We will use RAPIDS to solve Chinese MNIST problem.

For more details about the problem, you can check this Notebook: [Tensorflow/Keras/GPU for Chinese MNIST Prediction](https://www.kaggle.com/gpreda/tensorflow-keras-gpu-for-chinese-mnist-prediction)


We will follow the preparation steps in the model Notebook, changing the solution approach, to use KNN & RAPIDS, as shown in Chris Deotte Notebook: 
[RAPIDS GPU kNN - MNIST - [0.97]](https://www.kaggle.com/cdeotte/rapids-gpu-knn-mnist-0-97/data).

Note: I updated the installation steps for RAPIDS using inspiration from this Notebook: [👨‍🎓Answer Correctness - RAPIDS crazy fast](https://www.kaggle.com/andradaolteanu/answer-correctness-rapids-crazy-fast)

<a href="#0"><font size="1">Go to top</font></a>  

# <a id='2'>Prepare the analysis</a>   


Before starting the analysis, we need to make few preparation: install RAPIDS from the dataset, load the packages, load and inspect the data.
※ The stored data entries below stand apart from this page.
-- ==== Sys2Proof/Machine/MortRows.lean ====
section
/-! DEFINITION. Mortar: link training, units and messages received, canopy time, quenches, and the commands of the MORT
pages (spec/12; spec/11 R367–R380). -/

namespace Sys2Proof.Machine

/-! ## Links (spec/12 R390–R395, R410) -/

/-- LINK_TRAINING: the link leaves OFF when PLACE.SET is 1 and AUTO is set (spec/12 R390). -/
def execLinkTraining (k : LinkId) (s : State) : Host.Outcome State Fault Refusal := devRow s (fun s => autoTrain s k)

/-- TRAINING_LIMIT (spec/12 R392, R410). -/
def execTrainingLimit (k : LinkId) (step : TrainStep) (s : State) : Host.Outcome State Fault Refusal :=
  devRow s (fun s => trainLimit s k step)

/-- NOSIG_RETRY (spec/12 R392). -/
def execNosigRetry (k : LinkId) (s : State) : Host.Outcome State Fault Refusal := devRow s (fun s => nosigAgain s k)

/-- NEGO (spec/12 R391). -/
def execNego (k : LinkId) (n : BitVec 128) (s : State) : Host.Outcome State Fault Refusal :=
  devRow s (fun s => negoIn s k n)

/-- FLIT_RECEIVE (spec/12 R393–R396, R399). -/
def execFlitReceive (k : LinkId) (u : RxUnit) (s : State) : Host.Outcome State Fault Refusal :=
  devRow s (fun s => unitIn s k u)

/-- LANE_LOCK_LOSS (spec/12 R410). -/
def execLaneLockLoss (k : LinkId) (s : State) : Host.Outcome State Fault Refusal := devRow s (fun s => enterRetrain s k)

/-- LINK_UP (spec/12 R390). -/
def execLinkUp (k : LinkId) (s : State) : Host.Outcome State Fault Refusal := devRow s (fun s => linkUpOp s k)

/-! ## Messages received (spec/12 Table 12-9) -/

/-- A message for this device arrives whole on an UP link. -/
def msgIn (s : State) (k : LinkId) (ty : Nat) (src : BitVec 9) (arg : Nat) (ws : List Word) : State :=
  if linkState s k = 2 then
    receiveMsg s k { ty := BitVec.ofNat 8 ty, dst := s.devNo, src := src, via := none, arg := BitVec.ofNat 16 arg, payload := ws }
  else s

/-- HB. -/
def execHb (k : LinkId) (src : BitVec 9) (state : BitVec 3) (tb : Word) (seen : Vector Word 8) (s : State) :
    Host.Outcome State Fault Refusal :=
  devRow s (fun s => msgIn s k 0x01 src 0 ([BitVec.ofNat 64 (state.toNat * 2 ^ 61), tb] ++ seen.toList))

/-- BREAK. -/
def execBreak (k : LinkId) (src : BitVec 9) (s : State) : Host.Outcome State Fault Refusal :=
  devRow s (fun s => msgIn s k 0x02 src 0 [])

/-- FENCE_RECEIVED. -/
def execFenceReceived (k : LinkId) (src : BitVec 9) (s : State) : Host.Outcome State Fault Refusal :=
  devRow s (fun s => msgIn s k 0x03 src 0 [])

/-- TKOV. -/
def execTkov (k : LinkId) (src failed by_ : BitVec 9) (s : State) : Host.Outcome State Fault Refusal :=
  devRow s (fun s => msgIn s k 0x04 src 0 [BitVec.ofNat 64 (failed.toNat * 512 + by_.toNat)])

/-- TREQ. -/
def execTreq (k : LinkId) (src : BitVec 9) (t1 corr : Word) (s : State) : Host.Outcome State Fault Refusal :=
  devRow s (fun s => msgIn s k 0x05 src 0 [t1, corr])

/-- TRSP, with the stamp t4 of its arrival. -/
def execTrsp (k : LinkId) (src : BitVec 9) (t1 t2 t3 corrReq corrRsp t4 : Word) (s : State) :
    Host.Outcome State Fault Refusal :=
  devRow s (fun s =>
    if linkState s k = 2 ∧ linkFeat s k 6 then trspIn s k src t1 t2 t3 corrReq corrRsp t4
    else msgIn s k 0x06 src 0 [t1, t2, t3, corrReq, corrRsp])

/-- TANN. -/
def execTann (k : LinkId) (num : BitVec 48) (root : BitVec 9) (s : State) : Host.Outcome State Fault Refusal :=
  devRow s (fun s => msgIn s k 0x07 (linkPeer s.devNo k).1 0 [BitVec.ofNat 64 (num.toNat * 2 ^ 16 + root.toNat)])

/-- QUENCH. -/
def execQuench (k : LinkId) (src : BitVec 9) (arg : Word) (s : State) : Host.Outcome State Fault Refusal :=
  devRow s (fun s => msgIn s k 0x08 src 0 [arg])

/-- UNQUENCH. -/
def execUnquench (k : LinkId) (src : BitVec 9) (arg : Word) (s : State) : Host.Outcome State Fault Refusal :=
  devRow s (fun s => msgIn s k 0x09 src 0 [arg])

/-- TICKET_MESSAGE: in format T1 or T2 (spec/10 R322, spec/12 R403). -/
def execTicketMessage (k : LinkId) (src : BitVec 9) (fwd : BitVec 4) (form : TicketForm) (tk : Ticket) (s : State) :
    Host.Outcome State Fault Refusal :=
  devRow s (fun s => msgIn s k 0x10 src fwd.toNat (match form with
    | .t1 => (toT1 tk).getD (ticketWords tk)
    | .t2 w => ticketMsg tk w))

/-- CONT_MESSAGE (spec/10 R325). -/
def execContMessage (k : LinkId) (src : BitVec 9) (course : BitVec 4) (seq : BitVec 48) (tk : Ticket) (s : State) :
    Host.Outcome State Fault Refusal :=
  devRow s (fun s => msgIn s k 0x11 src 0 (ticketWords tk ++ seqWords src course.toNat seq.toNat))

/-- CACK (spec/11 R369). -/
def execCack (k : LinkId) (dest src : BitVec 9) (course : BitVec 4) (seq : BitVec 48) (s : State) :
    Host.Outcome State Fault Refusal :=
  devRow s (fun s => msgIn s k 0x12 src 0 (seqWords dest course.toNat seq.toNat))

/-- VOIDN (spec/11 R356). -/
def execVoidn (k : LinkId) (src : BitVec 9) (course : BitVec 4) (seq : BitVec 48) (s : State) :
    Host.Outcome State Fault Refusal :=
  devRow s (fun s => msgIn s k 0x13 src 0 (seqWords s.devNo course.toNat seq.toNat))

/-- BCMD (spec/10 R344). -/
def execBcmd (k : LinkId) (src : BitVec 9) (key : Word) (c : BrickCmd) (s : State) : Host.Outcome State Fault Refusal :=
  devRow s (fun s => msgIn s k 0x14 src 0 (bcmdWords key c))

/-- MIGC (spec/10 Sequence 10-12). -/
def execMigc (k : LinkId) (src : BitVec 9) (m : MigMsg) (s : State) : Host.Outcome State Fault Refusal :=
  devRow s (fun s => msgIn s k 0x15 src 0 (migWords m))

/-- ENDMK (spec/10 R332). -/
def execEndmk (k : LinkId) (src : BitVec 9) (key : Word) (s : State) : Host.Outcome State Fault Refusal :=
  devRow s (fun s => msgIn s k 0x16 src 0 [key])

/-- MREC (spec/11 R367). -/
def execMrec (k : LinkId) (src : BitVec 9) (rec : List Byte) (s : State) : Host.Outcome State Fault Refusal :=
  devRow s (fun s => msgIn s k 0x20 src 0 (wordsOf rec))

/-- MACK (spec/11 R353). -/
def execMack (k : LinkId) (src : BitVec 9) (pos : Word) (s : State) : Host.Outcome State Fault Refusal :=
  devRow s (fun s => msgIn s k 0x21 src 0 [pos])

/-- DREP (spec/11 R368). -/
def execDrep (k : LinkId) (src : BitVec 9) (bucket : BitVec 26) (idx : Fin 8) (entry : BitVec 128) (s : State) :
    Host.Outcome State Fault Refusal :=
  devRow s (fun s => msgIn s k 0x22 src 0
    [BitVec.ofNat 64 (bucket.toNat * 8 + idx.val), entry.extractLsb' 64 64, entry.extractLsb' 0 64])

/-- DACK (spec/11 R368). -/
def execDack (k : LinkId) (src : BitVec 9) (bucket : BitVec 26) (idx : Fin 8) (s : State) :
    Host.Outcome State Fault Refusal :=
  devRow s (fun s => msgIn s k 0x23 src 0 [BitVec.ofNat 64 (bucket.toNat * 8 + idx.val)])

/-- BCOPY (spec/10 Sequence 10-12, step 4). -/
def execBcopy (k : LinkId) (src : BitVec 9) (key : Word) (data : List Byte) (s : State) :
    Host.Outcome State Fault Refusal :=
  devRow s (fun s => msgIn s k 0x30 src 0 (key :: wordsOf data))

/-- RSYNC (spec/11 R372). -/
def execRsync (k : LinkId) (src : BitVec 9) (key : Word) (data : List Byte) (s : State) :
    Host.Outcome State Fault Refusal :=
  devRow s (fun s => msgIn s k 0x31 src 0 (key :: wordsOf data))

/-! ## Time and quenches -/

/-- TANN_SEND (spec/12 R404). -/
def execTannSend (s : State) : Host.Outcome State Fault Refusal := devRow s tannOut

/-- TREQ_SEND (spec/12 R406). -/
def execTreqSend (s : State) : Host.Outcome State Fault Refusal := devRow s treqOut

/-- TRSP_TIMEOUT (spec/12 R409). -/
def execTrspTimeout (s : State) : Host.Outcome State Fault Refusal := devRow s trspLost

/-- ROOT_LOST (spec/12 R409). -/
def execRootLost (s : State) : Host.Outcome State Fault Refusal := devRow s rootLost

/-- QUENCH_EXPIRY: an end-to-end quench of `src` ends, or the link's (spec/12 R400). -/
def execQuenchExpiry (k : LinkId) (src : Option (BitVec 9)) (s : State) : Host.Outcome State Fault Refusal :=
  devRow s (fun s => quenchEnd s k src)

/-! ## Commands of the MORT pages (spec/12 Table 12-15) -/

/-- TRAIN of a MORT page. -/
def execTrain (a : Agent) (k : LinkId) (s : State) : Host.Outcome State Fault Refusal := cmdRow s a (pMort + k.val) 1
/-- DOWN. -/
def execDown (a : Agent) (k : LinkId) (s : State) : Host.Outcome State Fault Refusal := cmdRow s a (pMort + k.val) 2
/-- RETRAIN. -/
def execRetrain (a : Agent) (k : LinkId) (s : State) : Host.Outcome State Fault Refusal := cmdRow s a (pMort + k.val) 3
/-- LOOP. -/
def execLoop (a : Agent) (k : LinkId) (s : State) : Host.Outcome State Fault Refusal := cmdRow s a (pMort + k.val) 4
/-- QUENCH of a MORT page. -/
def execQuenchCommand (a : Agent) (k : LinkId) (s : State) : Host.Outcome State Fault Refusal :=
  cmdRow s a (pMort + k.val) 5
/-- UNQUENCH of a MORT page. -/
def execUnquenchCommand (a : Agent) (k : LinkId) (s : State) : Host.Outcome State Fault Refusal :=
  cmdRow s a (pMort + k.val) 6

end Sys2Proof.Machine
end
# <a id='21'>Install RAPIDS & load packages</a>




In [None]:
%%time
import sys
!cp ../input/rapids/rapids.0.15.0 /opt/conda/envs/rapids.tar.gz
!cd /opt/conda/envs/ && tar -xzvf rapids.tar.gz > /dev/null
sys.path = ["/opt/conda/envs/rapids/lib/python3.7/site-packages"] + sys.path
sys.path = ["/opt/conda/envs/rapids/lib/python3.7"] + sys.path
sys.path = ["/opt/conda/envs/rapids/lib"] + sys.path 
!cp /opt/conda/envs/rapids/lib/libxgboost.so /opt/conda/lib/

We load the packages used for the analysis.

In [None]:
import cudf, cuml
import pandas as pd, numpy as np
from sklearn.model_selection import train_test_split, KFold
from cuml.neighbors import KNeighborsClassifier, NearestNeighbors
print('cuML version',cuml.__version__)

We also set a number of parameters for the data and model.

In [None]:
IMAGE_PATH = '..//input//chinese-mnist//data//data//'
IMAGE_WIDTH = 64
IMAGE_HEIGHT = 64
IMAGE_CHANNELS = 1
TEST_SIZE = 0.2
VAL_SIZE = 0.2

<a href="#0"><font size="1">Go to top</font></a>  


# <a id='22'>Load the data</a>  

Let's see first what data files do we have in the root directory.

In [None]:
import os
os.listdir("..//input//chinese-mnist")

There is a dataset file and a folder with images.  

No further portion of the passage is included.